Langchain with Continuous Learning
Learn how to finetune each agent in your workflow without changing a line of code.
LangChain (and LangGraph) make it easy to wire up multi-step agent workflows. The hard part is keeping quality high as your workflow evolves—without turning every prompt tweak into a months-long finetuning project.
This guide shows a simple pattern: treat each LangGraph node as its own learning surface.
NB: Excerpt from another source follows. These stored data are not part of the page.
-- ==== Sys2Proof/Syntax.lean ====
section
/-! DEFINITION. Syntax.lean: the commands of the block, one constructor per row of the opcode table: the requests of the
host (each with its packet, R485), and the events on pins, buses, timers and engines that the manual names as
steps. Times are the module's oscillator time in units of 0.25 ns. -/
namespace Sys2Proof

/-- A request packet as the command interpreter holds it (R485, R486): context, TAG, SEQUENCE, URGENT, the MAC trailer
when AUTH is set, the payload, and the time at which it is taken up. -/
structure Req where
  ctx : Nat
  tag : Nat
  seq : Nat
  urgent : Bool := false
  trailer : Option Bytes := none
  payload : Bytes := []
  t : Nat := 0
deriving DecidableEq, Repr

/-- A ring frame as received (R538): the port it arrived on (0 RA, 1 RB), whether its HCRC and its CRC-32C are correct, the
header's fields and the payload. -/
structure RFrame where
  port : Nat := 0
  hcrcOk : Bool := true
  crcOk : Bool := true
  type : Nat
  /-- FLAGS of R538 -/
  flags : Nat := 0
  dst : Nat
  src : Nat
  ttl : Nat := 128
  epoch : Nat := 0
  frag : Nat := 0
  msgId : Nat := 0
  serial : Nat := 0
  payload : Bytes := []
deriving DecidableEq, Repr

/-- A warp frame as a port receives it (R113, R114): its body, and whether it held a code error. -/
structure WFrame where
  body : Bytes
  err : Bool := false
deriving DecidableEq, Repr

/-- What a task's cycle does to its data area (R456): bytes it stores, and the calls of library instances (R469, R470) with their
inputs, each instance lying at `at_` of the data area; presets PT are in µs. -/
inductive DraftAct where
  | store (off : Nat) (bytes : Bytes)
  | ton (at_ : Nat) (in_ : Bool) (pt : Nat)
  | tof (at_ : Nat) (in_ : Bool) (pt : Nat)
  | tp (at_ : Nat) (in_ : Bool) (pt : Nat)
  | ctu (at_ : Nat) (cu reset : Bool) (pv : Int)
  | ctd (at_ : Nat) (cd load : Bool) (pv : Int)
  | ctud (at_ : Nat) (cu cd reset load : Bool) (pv : Int)
  | rTrig (at_ : Nat) (clk : Bool)
  | fTrig (at_ : Nat) (clk : Bool)
deriving DecidableEq, Repr
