-- ==== Sys2Proof/Config.lean ====
section
/-! DEFINITION. Config.lean: the values the manual leaves open, as constants with no body (nothing in Lean can evaluate
them or prove a value of them), and the named algorithms whose arithmetic the manual does not give. -/
namespace Sys2Proof.Config

/-- HMAC-SHA-256 of a key and a message, 32 bytes (R491, R493). -/
opaque hmac : (key msg : Bytes) → Bytes

/-- A fresh 16-byte module nonce; the index is the state's counter of free values (R491). -/
opaque nonce : Nat → BitVec 128

/-- Opening of an AES-256-GCM envelope under the module's DEVICE_KEY: nonce, additional data, ciphertext, tag; none
where the tag fails (R376, R675). -/
opaque deviceOpen : (nonce aad ct tag : Bytes) → Option Bytes

/-- Opening of an AES-256-GCM envelope under a given key; none where the tag fails (R674). -/
opaque gcmOpen : (key nonce aad ct tag : Bytes) → Option Bytes

/-- SHA-384, 48 bytes (R676). -/
opaque sha384 : Bytes → Bytes

/-- Verification of an ECDSA P-384 signature over a SHA-384 digest: public key, digest, signature (R676). -/
opaque ecdsaVerify : (key digest sig : Bytes) → Bool

/-- exp and ln of the tile microcode's own routines (R199). -/
opaque fexp : F32 → F32
opaque fln : F32 → F32

/-- Sine and cosine; how they are computed is not stated (R236, R401). -/
opaque fsin : F32 → F32
opaque fcos : F32 → F32

/-- A value the manual does not state; the index is the state's counter of free values. -/
opaque freeNat : Nat → Nat

/-- A free FP32 value. -/
opaque freeF32 : Nat → F32

end Sys2Proof.Config
end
We route different parts of a user request to specialist agents, log the traffic per node, and continuously improve each node’s model without rewriting your application code.
What you’ll build
- 3 specialist agents (GitHub, Slack, Notion)
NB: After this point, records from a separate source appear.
-- ==== Sys2Proof/Machine/Fp.lean ====
section
/-! DEFINITION. Machine/Fp.lean: FP32 (R13) with the arithmetic R199 fixes: round to nearest even, subnormal results
flushed to zero, NaN as the quiet NaN 0x7FC0_0000. Every operation computes an exact integer and rounds once. -/
namespace Sys2Proof.Machine

def fNaN : F32 := 0x7FC00000#32
def fZero : F32 := 0#32
def fOne : F32 := 0x3F800000#32
def fInf (s : Bool) : F32 := if s then 0xFF800000#32 else 0x7F800000#32

def fSign (x : F32) : Bool := x.toNat.testBit 31
def fExp (x : F32) : Nat := bits x.toNat 30 23
def fFrac (x : F32) : Nat := x.toNat % 0x800000
def fIsNaN (x : F32) : Bool := decide (fExp x = 255 ∧ fFrac x ≠ 0)
def fIsInf (x : F32) : Bool := decide (fExp x = 255 ∧ fFrac x = 0)
def fIsZero (x : F32) : Bool := decide (x.toNat % 0x80000000 = 0)
/-- A finite value: neither NaN nor infinite (R14, estimator internals). -/
def fFinite (x : F32) : Bool := decide (fExp x ≠ 255)

/-- Significand of a finite value; the value is ± significand · 2^(fPow x). -/
def fMant (x : F32) : Nat := if fExp x = 0 then fFrac x else fFrac x + 0x800000
def fPow (x : F32) : Int := if fExp x = 0 then -149 else (fExp x : Int) - 150

/-- Signed significand. -/
def fSMant (x : F32) : Int := if fSign x then -(fMant x : Int) else fMant x

def fZeroS (s : Bool) : F32 := if s then 0x80000000#32 else 0#32

/-- Round the exact value ± m · 2^e to nearest even; results below the normal range flush to zero (R199). -/
def fRound (s : Bool) (m : Nat) (e : Int) : F32 :=
  if m = 0 then fZeroS s
  else
    let len := Nat.log2 m + 1
    let q0 := if len ≤ 24 then m <<< (24 - len) else
      let sh := len - 24
      let q := m >>> sh
      let r := m % 2 ^ sh
      if r > 2 ^ (sh - 1) ∨ (r = 2 ^ (sh - 1) ∧ q % 2 = 1) then q + 1 else q
    let e0 : Int := e + (len : Int) - 24
    let q := if q0 = 0x1000000 then 0x800000 else q0
    let e1 := if q0 = 0x1000000 then e0 + 1 else e0
    let b : Int := e1 + 150
    if b ≥ 255 then fInf s
    else if b ≤ 0 then fZeroS s
    else BitVec.ofNat 32 ((if s then 0x80000000 else 0) + b.toNat * 0x800000 + (q - 0x800000))

/-- Round an exact signed value m · 2^e. -/
def fRoundI (m : Int) (e : Int) : F32 := fRound (decide (m < 0)) m.natAbs e

/-- The value with the opposite sign. -/
def fNeg (x : F32) : F32 := x ^^^ 0x80000000#32
def fAbs (x : F32) : F32 := x &&& 0x7FFFFFFF#32

/-- Exact sum of two finite values, rounded once. -/
def fAddFin (x y : F32) : F32 :=
  let e := min (fPow x) (fPow y)
  let s := fSMant x * (2 ^ (fPow x - e).toNat : Nat) + fSMant y * (2 ^ (fPow y - e).toNat : Nat)
  if s = 0 then fZeroS (fSign x && fSign y) else fRoundI s e

def fAdd (x y : F32) : F32 :=
  if fIsNaN x || fIsNaN y then fNaN
  else if fIsInf x then (if fIsInf y && (fSign x != fSign y) then fNaN else x)
  else if fIsInf y then y
  else fAddFin x y

def fSub (x y : F32) : F32 := if fIsNaN y then fNaN else fAdd x (fNeg y)

def fMul (x y : F32) : F32 :=
  if fIsNaN x || fIsNaN y then fNaN
  else
    let s := fSign x != fSign y
    if fIsInf x || fIsInf y then (if fIsZero x || fIsZero y then fNaN else fInf s)
    else fRound s (fMant x * fMant y) (fPow x + fPow y)

/-- Quotient: 64 extra quotient bits and a sticky bit decide the rounding exactly. -/
def fDiv (x y : F32) : F32 :=
  if fIsNaN x || fIsNaN y then fNaN
  else
    let s := fSign x != fSign y
    if fIsInf x then (if fIsInf y then fNaN else fInf s)
    else if fIsInf y then fZeroS s
    else if fIsZero y then (if fIsZero x then fNaN else fInf s)
    else
      let n := fMant x <<< 64
      let q := n / fMant y
      let r := n % fMant y
      fRound s (2 * q + (if r = 0 then 0 else 1)) (fPow x - fPow y - 65)

/-- Integer square root by bits: `n` bits decided from the top. -/
def isqrtGo : Nat → Nat → Nat → Nat
  | 0, _, r => r
  | k + 1, v, r => let c := r + 2 ^ k; isqrtGo k v (if c * c ≤ v then c else r)

/-- Square root, rounded to nearest even. -/
def fSqrt (x : F32) : F32 :=
  if fIsNaN x then fNaN
  else if fIsZero x then x
  else if fSign x then fNaN
  else if fIsInf x then x
  else
    let p := fPow x
    let odd := p % 2 = 1
    let m := (if odd then 2 * fMant x else fMant x) <<< 64
    let e : Int := ((if odd then p - 1 else p) - 64) / 2
    let r := isqrtGo 48 m 0
    fRound false (2 * r + (if r * r = m then 0 else 1)) (e - 1)

/-- Order key of a value that is no NaN. -/
def fKey (x : F32) : Int := if fSign x then -((x.toNat % 0x80000000 : Nat) : Int) else (x.toNat : Int)

def fLt (x y : F32) : Bool := !fIsNaN x && !fIsNaN y && decide (fKey x < fKey y)
def fLe (x y : F32) : Bool := !fIsNaN x && !fIsNaN y && decide (fKey x ≤ fKey y)
def fEq (x y : F32) : Bool := !fIsNaN x && !fIsNaN y && decide (fKey x = fKey y)
def fMin (x y : F32) : F32 := if fLt y x then y else x
def fMax (x y : F32) : F32 := if fLt x y then y else x
/-- clamp(x, lo, hi); where lo lies above hi the result is lo (R400). -/
def fClamp (x lo hi : F32) : F32 := fMax (fMin x hi) lo

/-- The FP32 nearest to a quotient of integers. -/
def fOfRat (n : Int) (d : Nat) : F32 :=
  if d = 0 then fNaN
  else
    let m := n.natAbs <<< 64
    let q := m / d
    fRound (decide (n < 0)) (2 * q + (if m % d = 0 then 0 else 1)) (-65)

def fOfInt (n : Int) : F32 := fRoundI n 0
def fOfNat (n : Nat) : F32 := fRoundI (n : Int) 0

/-- The value times a rational k/d, as the integer nearest to it (ties to even); 0 for a value that is not finite. -/
def fToInt (x : F32) (k : Nat) (d : Nat) : Int :=
  if !fFinite x || d = 0 then 0
  else
    let p := fPow x
    let n := fMant x * k * (if p ≥ 0 then 2 ^ p.toNat else 1)
    let m := d * (if p ≥ 0 then 1 else 2 ^ (-p).toNat)
    let q := n / m
    let r := n % m
    let a : Nat := if 2 * r > m ∨ (2 * r = m ∧ q % 2 = 1) then q + 1 else q
    if fSign x then -(a : Int) else a

/-- The value times k/d, rounded towards minus infinity. -/
def fFloor (x : F32) (k : Nat) (d : Nat) : Int :=
  if !fFinite x || d = 0 then 0
  else
    let p := fPow x
    let n := fMant x * k * (if p ≥ 0 then 2 ^ p.toNat else 1)
    let m := d * (if p ≥ 0 then 1 else 2 ^ (-p).toNat)
    if fSign x then -((ceilDiv n m : Nat) : Int) else ((n / m : Nat) : Int)

/-- The value times k/d, truncated towards zero. -/
def fTrunc (x : F32) (k : Nat) (d : Nat) : Int :=
  if fSign x then -(fFloor (fAbs x) k d) else fFloor x k d

/-- The four bytes of an FP32 field (R12, R13). -/
def fBytes (x : F32) : Bytes := leBytes 4 x.toNat

/-- The FP32 field at offset `o` of a byte string. -/
def fField (b : Bytes) (o : Nat) : F32 := BitVec.ofNat 32 (field b o 4)

end Sys2Proof.Machine
end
- A router model that decides which specialists to call
- A synthesizer model that merges outputs into a final answer
- A clean separation of logs so each component can be optimized independently
Why per-node finetuning matters
If you optimize the entire agent workflow as one giant model, your training data becomes a soup of unrelated tasks: retrieval, routing, synthesis, formatting, and domain knowledge. Per-node containers keep the objective focused—so a small model can get very good at one job.
Create Maniac containers
A Maniac container represents a specific task in your workflow. In the world of langgraph, we create as many containers as we have LM-based nodes in the graph. Each container tracks inference logs separately so that we optimize our models on as specific of a task as possible.
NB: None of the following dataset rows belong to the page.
-- ==== Sys2Proof/Machine/Angle.lean ====
section
/-! DEFINITION. Machine/Angle.lean: the commands of the angle unit and the treadle scheduler, and the angle requests
(R55 to R96). -/
namespace Sys2Proof.Machine

/-- TOOTH_EDGE (R63, R65). -/
def Module.toothEdge (t : Nat) (m : Module) : Module :=
  (((m.angTo t).classify 1 t t).indexAtTooth 1 t).judgeSources t

def execToothEdge (t : Nat) (s : State) : Host.Outcome State Fault Refusal := s.go (·.toothEdge t)

/-- INDEX_EDGE (R65): taken at the tooth edge nearest to it. Within ¼ T of the tooth before it, it is taken there; within ½ T
that tooth is still the nearest, and it is ignored; else the nearest is the tooth after it, and it waits for that. -/
def Module.indexEdge (t : Nat) (m : Module) : Module :=
  let m := m.angTo t
  if m.setting 0x0905 ≠ 1 then m
  else
    let T := m.toothInterval 1
    let later := m.updTracker 1 fun x => { x with idxWait := x.idxWait ++ [t] }
    let m := match m.ang.tooth.last with
      | none => later
      | some t0 =>
        if 0 < T ∧ 4 * (t - t0) ≤ T then m.takeIndex 1 t0 t
        else if 2 * (t - t0) < T then m.farIndex 1 t
        else later
    m.judgeSources t

def execIndexEdge (t : Nat) (s : State) : Host.Outcome State Fault Refusal := s.go (·.indexEdge t)

/-- The frequency estimate of mains sense at an accepted rising crossing of time `te` (R67). -/
def Module.mainsRising (te t : Nat) (m : Module) : Module :=
  let tr := m.ang.mains
  if tr.last ≠ some te then m
  else
    let m := m.updTracker 2 fun x => { x with index := some te, dirty := false }
    match tr.index with
    | some t0 => if tr.dirty then m else m.estimate 2 (te - t0) t
    | none => m

/-- The filter delay of mains sense, in 0.25 ns (R67, R723): its factory calibration, or nominal, taken as 0, where the
factory data is not valid (DESIGN CHOICE: the nominal delay is not stated). -/
def Module.mainsDelay (m : Module) : Nat := if m.hk.factoryBad then 0 else nsec m.hk.mainsDelay

/-- MAINS_CROSSING (R67, R68): detected at `t`, it fell the filter delay earlier; mains sense never becomes valid on a DC
supply. -/
def Module.mainsCrossing (t : Nat) (rising : Bool) (rms : Nat) (m : Module) : Module :=
  let m := m.angTo t
  if m.hk.j1dc then m
  else
    let ok := decide (m.setting 0x090A ≤ rms)
    let base := m.tooth0 2
    let te := t - m.mainsDelay
    let m := m.updTracker 2 fun x => { x with rmsOk := ok, rising := rising, base := base }
    let m := match m.ang.mains.cycle with
      | none =>
        if rising then
          match m.ang.mains.meas with
          | none => m.updTracker 2 fun x => { x with meas := some te, last := some te }
          | some t0 =>
            m.firstEstimate 2 (te - t0) te
        else m.updTracker 2 fun x => { x with prev := x.last, last := some te }
      | some _ =>
        let m := m.classify 2 te t
        -- the crossings that qualify the source have the voltage (R69)
        let m := if ok then m else m.updTracker 2 fun x => { x with goodTeeth := 0 }
        if rising && m.ang.mains.cycle.isSome then m.mainsRising te t else m
    (m.qualify 2).judgeSources t

def execMainsCrossing (t : Nat) (rising : Bool) (rms : Nat) (s : State) : Host.Outcome State Fault Refusal :=
  s.go (·.mainsCrossing t rising rms)

/-- TOOTH_EXTRAPOLATE (R64): no edge by 2.25 T. -/
def Module.toothExtrapolate (src t : Nat) (m : Module) : Module :=
  let m := m.angTo t
  let tr := m.tracker src
  match tr.cycle, tr.last with
  | some _, some t0 =>
    if 4 * (t - t0) * m.teeth src < 9 * tr.pred then m
    else
      let m := m.updTracker src fun x => { x with dirty := true, goodTeeth := 0 }
      if m.ang.active = src && m.ang.state = .locked then
        (m.onAng fun a => { a with state := .extrapolating }).raise 34
      else m
  | _, _ => m

def execToothExtrapolate (src t : Nat) (s : State) : Host.Outcome State Fault Refusal := s.go (·.toothExtrapolate src t)

/-- TOOTH_TIMEOUT (R63): no edge by 4 T loses the source with cause TOOTH_TIMEOUT. -/
def Module.toothTimeout (src t : Nat) (m : Module) : Module :=
  let m := m.angTo t
  let tr := m.tracker src
  match tr.cycle, tr.last with
  | some _, some t0 => if 4 * (t - t0) * m.teeth src < 16 * tr.pred then m else m.declareLost src 1 t
  | _, _ => m

def execToothTimeout (src t : Nat) (s : State) : Host.Outcome State Fault Refusal := s.go (·.toothTimeout src t)

/-- MAINS_LOW_LOSS (R68): a full cycle below MAINS_MIN_RMS loses mains sense with cause MAINS_LOW. -/
def execMainsLowLoss (t : Nat) (s : State) : Host.Outcome State Fault Refusal :=
  s.go fun m => ((m.angTo t).updTracker 2 fun x => { x with rmsOk := false, goodTeeth := 0 }).declareLost 2 4 t

/-- ACQUIRE_TIMEOUT (R73): 2 s of ACQUIRING have elapsed. -/
def Module.acquireTimeout (t : Nat) (m : Module) : Module :=
  if m.ang.state ≠ .acquiring then m.angTo t
  else match m.validSource with
    | some s => m.acquire s t
    | none => ((m.angTo t).onAng fun a => { a with lossCause := 5 }).enterHoldover

def execAcquireTimeout (t : Nat) (s : State) : Host.Outcome State Fault Refusal := s.go (·.acquireTimeout t)

/-- AUTO_REVERT (R73): back to S_P once it has stayed valid for REVERT_CYCLES cycles, no source being forced. -/
def Module.autoRevert (t : Nat) (m : Module) : Module :=
  let m := m.angTo t
  let p := m.setting 0x0900
  if m.ang.state = .locked && m.ang.active = m.setting 0x0901 && m.ang.active ≠ p && m.setting 0x0902 = 1
      && m.ang.force.isNone && m.sourceValid p && decide (m.setting 0x0903 < m.ang.revert) then
    m.switchTo p t
  else m

def execAutoRevert (t : Nat) (s : State) : Host.Outcome State Fault Refusal := s.go (·.autoRevert t)

/-- SLEW_COMPLETE (R73): the remaining difference has reached 0. -/
def Module.slewComplete (t : Nat) (m : Module) : Module :=
  let m := m.angTo t
  if m.ang.state = .slewing && m.ang.slew = 0 then (m.onAng fun a => { a with treadle := a.tracked }).nowLocked else m

def execSlewComplete (t : Nat) (s : State) : Host.Outcome State Fault Refusal := s.go (·.slewComplete t)

/-- TREADLE_HOLD_END (R76): the tracked angle has caught up with the held treadle angle. -/
def Module.holdEnd (t : Nat) (m : Module) : Module :=
  let m := m.angTo t
  if m.ang.held && decide (angleDiff m.ang.treadle m.ang.tracked ≤ 0) then
    m.onAng fun a => { a with held := false, treadle := a.tracked }
  else m

def execTreadleHoldEnd (t : Nat) (s : State) : Host.Outcome State Fault Refusal := s.go (·.holdEnd t)

/-- TREADLE_CYCLE_START (R56): the grid index counts a cycle; events marked once per cycle may be raised again. A cycle that a
forward jump began starts LATE (R77). -/
def Module.cycleStart (t : Nat) (m : Module) : Module :=
  let m := m.angTo t
  let ok := m.sourceValid (m.setting 0x0900)
  (m.onAng fun a => { a with gridIndex := (a.gridIndex + 1) % 2 ^ 64, cycleStart := m.sys.clock,
                             startLate := a.passedZero, passedZero := false,
                             revert := if ok then a.revert + 1 else 0 }).onEvt fun v => { v with once := [] }

def execTreadleCycleStart (t : Nat) (s : State) : Host.Outcome State Fault Refusal := s.go (·.cycleStart t)

/-- A committed change of the angle sources, or of the rules of reverting, takes effect (R73): REVERT_CYCLES counts from
here. -/
def Module.sourcesChanged (t : Nat) (m : Module) : Module :=
  let p := m.setting 0x0900
  let f := m.setting 0x0901
  let m := m.onAng fun a => { a with revert := 0 }
  if m.ang.force.isSome then m
  else if m.ang.state = .holdover then m.judgeSources t
  else if m.ang.state = .acquiring ∨ m.ang.active = p ∨ m.ang.active = f then m
  else match m.validSource with
    | some s => m.switchTo s t
    | none => (m.angTo t).enterHoldover

/-! ### Requests (R93 to R96) -/

def angStateCode : AngState → Nat
  | .acquiring => 0 | .locked => 1 | .extrapolating => 2 | .slewing => 3 | .holdover => 4

/-- A source is forced by ANGLE_SOURCE_FORCE. -/
def Module.forced (m : Module) : Bool := m.ang.force.isSome

/-- The 40-byte angle status (R96), with the angles as they stand when it is formed. -/
def Module.angleStatus (m : Module) : Bytes :=
  leBytes 1 m.ang.active ++ leBytes 1 (angStateCode m.ang.state) ++ leBytes 1 m.ang.lossCause
    ++ leBytes 1 (bit m.ang.gridLocal + 2 * bit m.forced)
    ++ leBytes 2 (m.angNow.tracked / au) ++ leBytes 2 (m.angNow.treadle / au)
    ++ leBytes 4 m.ang.freq ++ leBytes 4 (ofInt 32 m.ang.rocof)
    ++ leBytes 8 m.ang.gridIndex ++ leBytes 8 m.pck.index ++ leBytes 8 m.pck.time

def cmdAngleStatusGet (r : Req) (m : Module) : Resp := m.basic r 0 .observe (.done m.angleStatus m)
def execAngleStatusGet (r : Req) (s : State) : Host.Outcome State Fault Refusal :=
  s.go (·.request 0x0900 cmdAngleStatusGet r)

/-- ANGLE_SOURCE_FORCE (R94); a force that holds stays in force while a later request waits for its source. -/
def cmdAngleSourceForce (r : Req) (m : Module) : Resp :=
  let src := byteAt r.payload 0
  if r.payload.length ≠ 4 then .fail .badLength m
  else if src > 3 then .fail .badParam m
  else if m.lacks r.ctx .engineer then .fail .denied m
  else if m.sys.mode ∉ [.commission, .standby, .safeHold] then .fail .wrongMode m
  else if m.ang.waitForce.isSome then .fail .busy m
  else if src = 0 then .done [] (m.onAng fun a => { a with force := none })
  else if m.sourceValid src && m.ang.state ≠ .acquiring then
    let m := m.onAng fun a => { a with force := some src }
    .done [] (if m.ang.active = src then m else m.switchTo src m.sys.clock)
  else .wait [] [] (m.onAng fun a => { a with waitForce := some { source := src, cmd := m.thisId } })

def execAngleSourceForce (r : Req) (s : State) : Host.Outcome State Fault Refusal :=
  s.go (·.request 0x0901 cmdAngleSourceForce r)

/-- ANGLE_FORCE_TIMEOUT (R94): the request that waits completes with TIMEOUT and is withdrawn. -/
def Module.forceTimeout (t : Nat) (m : Module) : Module :=
  let m := m.tick t
  match m.ang.waitForce with
  | some f => (m.onAng fun a => { a with waitForce := none }).finish f.cmd .timeout []
  | none => m

def execAngleForceTimeout (t : Nat) (s : State) : Host.Outcome State Fault Refusal := s.go (·.forceTimeout t)

/-- The seven ANG_CNT_ registers in map order (R97). -/
def angCounters : List Nat := [0x040050, 0x040054, 0x040058, 0x04005C, 0x040060, 0x040064, 0x040068]

def cmdAngleCountersGet (r : Req) (m : Module) : Resp :=
  m.basic r 0 .observe (let (p, m) := m.readCounters angCounters; .done p m)
def execAngleCountersGet (r : Req) (s : State) : Host.Outcome State Fault Refusal :=
  s.go (·.request 0x0902 cmdAngleCountersGet r)

/-- The grid index and plant time of the first cycle that starts at or after plant time `at_`: from the treadle angle as it
stands, at the current frequency estimate (R95). -/
def Module.cycleAfter (at_ : Nat) (m : Module) : Nat × Nat :=
  let c := m.runCycle
  let a := m.angNow.treadle
  let first := m.plantNow + (if a = 0 then 0 else (fullCycle - a) * c / fullCycle / 4)
  let n := if at_ ≤ first ∨ c = 0 then 0 else ceilDiv (4 * (at_ - first)) c
  ((m.ang.gridIndex + bit (decide (a ≠ 0)) + n) % 2 ^ 64, first + n * c / 4)

/-- GRID_INDEX_AT (R95). -/
def cmdGridIndexAt (r : Req) (m : Module) : Resp :=
  let at_ := field r.payload 0 8
  m.basic r 8 .observe <|
    match m.rng.plant with
    | none => .fail .busy m
    | some _ =>
      if at_ < m.plantNow then .fail .badParam m
      else .done (leBytes 8 (m.cycleAfter at_).1 ++ leBytes 8 (m.cycleAfter at_).2) m
def execGridIndexAt (r : Req) (s : State) : Host.Outcome State Fault Refusal := s.go (·.request 0x0903 cmdGridIndexAt r)

/-- TIME_GET (R93). -/
def cmdTimeGet (r : Req) (m : Module) : Resp :=
  m.basic r 0 .observe (.done (leBytes 8 m.plantNow ++ leBytes 8 m.pck.index ++ leBytes 8 m.ang.gridIndex) m)
def execTimeGet (r : Req) (s : State) : Host.Outcome State Fault Refusal := s.go (·.request 0x0904 cmdTimeGet r)

/-! ### Registers (R97 to R106) -/

/-- The registers of the ANG block. ANG_TOOTH_PERIOD reads 0 while the active source has no teeth (free-run, or none), and the
predicted cycle divided by the teeth is truncated: the manual states neither (DESIGN CHOICE). -/
def Module.angReg (off : Nat) (m : Module) : Option Nat :=
  let a := m.ang
  match off with
  | 0x040000 => some (m.setting 0x0900 + 4 * m.setting 0x0901 + 16 * m.setting 0x0902 + 256 * m.setting 0x0903)
  | 0x040004 => some (m.setting 0x0904 + 0x2000 * m.setting 0x0905 + 0x10000 * m.setting 0x0906)
  | 0x040008 => some (m.setting 0x0907 + 0x10000 * m.setting 0x0908)
  | 0x04000C => some (m.setting 0x0909)
  | 0x040010 => some (m.setting 0x090A)
  | 0x040014 => some (m.setting 0x090B)
  | 0x040020 => some (a.active + 4 * angStateCode a.state + 32 * bit a.tooth.valid + 64 * bit a.mains.valid
      + 128 * bit a.gridLocal + 256 * a.lossCause + 0x800 * bit m.forced + 0x1000 * (a.tooth.missRun % 4)
      + 0x10000 * (a.tooth.count % 0x2000))
  | 0x040024 => some (m.angNow.tracked / au + 0x10000 * (m.angNow.treadle / au))
  | 0x040028 => some a.freq
  | 0x04002C => some (ofInt 32 a.rocof)
  | 0x040030 => some (if a.active = 1 ∨ a.active = 2 then (m.tracker a.active).pred / m.teeth a.active else 0)
  | 0x040038 => some (a.gridIndex % 2 ^ 32)
  | 0x04003C => some (a.gridIndex / 2 ^ 32)
  | 0x040040 => some (ofInt 16 a.corr + 0x10000 * a.corrKind)
  | _ => if off ∈ angCounters then some (m.counter off) else none

/-- The registers of the PCK block. -/
def Module.pckReg (off : Nat) (m : Module) : Option Nat :=
  let p := m.pck
  match off with
  | 0x050000 => some (m.setting 0x0910 + 0x10000 * m.setting 0x0911)
  | 0x050004 => some (bit p.running + 0x100 * p.flags + 0x10000 * p.slot)
  | 0x050008 => some (p.index % 2 ^ 32)
  | 0x05000C => some (p.index / 2 ^ 32)
  | 0x050010 => some (p.position + 0x10000 * p.angle)
  | 0x050014 => some (p.time % 2 ^ 32)
  | 0x050018 => some (p.time / 2 ^ 32)
  | 0x05001C => some (satU32 p.spacing)
  | 0x050020 => some (m.counter off)
  | 0x050024 => some (m.counter off)
  | _ => none

end Sys2Proof.Machine
end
In this example, we create 5 containers:
- github: for answering questions related to the codebase
- slack: for answering questions that can be found in the Slack discussions
- notion: for answering questions related to internal documentation
- router: routes queries between the above containers
- synthesize: summarizing the results of the workflow
Maniac will produce an optimized model for each container based on the task it is assigned to and the actual data that runs through the workflow.
from maniac import Maniac
maniac = Maniac()
for label in ["github", "slack", "notion", "router", "synthesize"]:
maniac.containers.create(label=label, initial_model="openai/gpt-5.2")Create LangChain agents
We create a tool and langchain agent for each of the github, slack, and notion containers, and we create a model for the router and synthesizer.
At a high level:
- Each specialist agent calls an OpenAI-compatible API at
https://inference.maniac.ai/v1 - The only thing that changes per agent is the model name (
maniac:github,maniac:slack, etc.) - Maniac uses the container name to keep logs, evals, and future optimized models scoped correctly
from langchain.agents import create_agent
from langchain_openai import ChatOpenAI
from langchain.tools import tool
from tools import search_code_impl, search_docs_impl, search_discussions_impl
@tool
def search_code(query: str) -> str:
"""
Search the GitHub codebase for relevant implementation details.
"""
return search_code_impl(query, top_k=3)
github_agent = create_agent(
llm=ChatOpenAI(
model="maniac:github",
api_key=os.environ["MANIAC_API_KEY"],
base_url="https://inference.maniac.ai/v1",
),
tools=[search_code],
system_prompt="You are a codebase expert. Use tools to answer implementation questions.",
)
@tool
def search_discussions(query: str) -> str:
"""
Search the Slack discussions for prior decisions/context.
"""
return search_discussions_impl(query, top_k=3)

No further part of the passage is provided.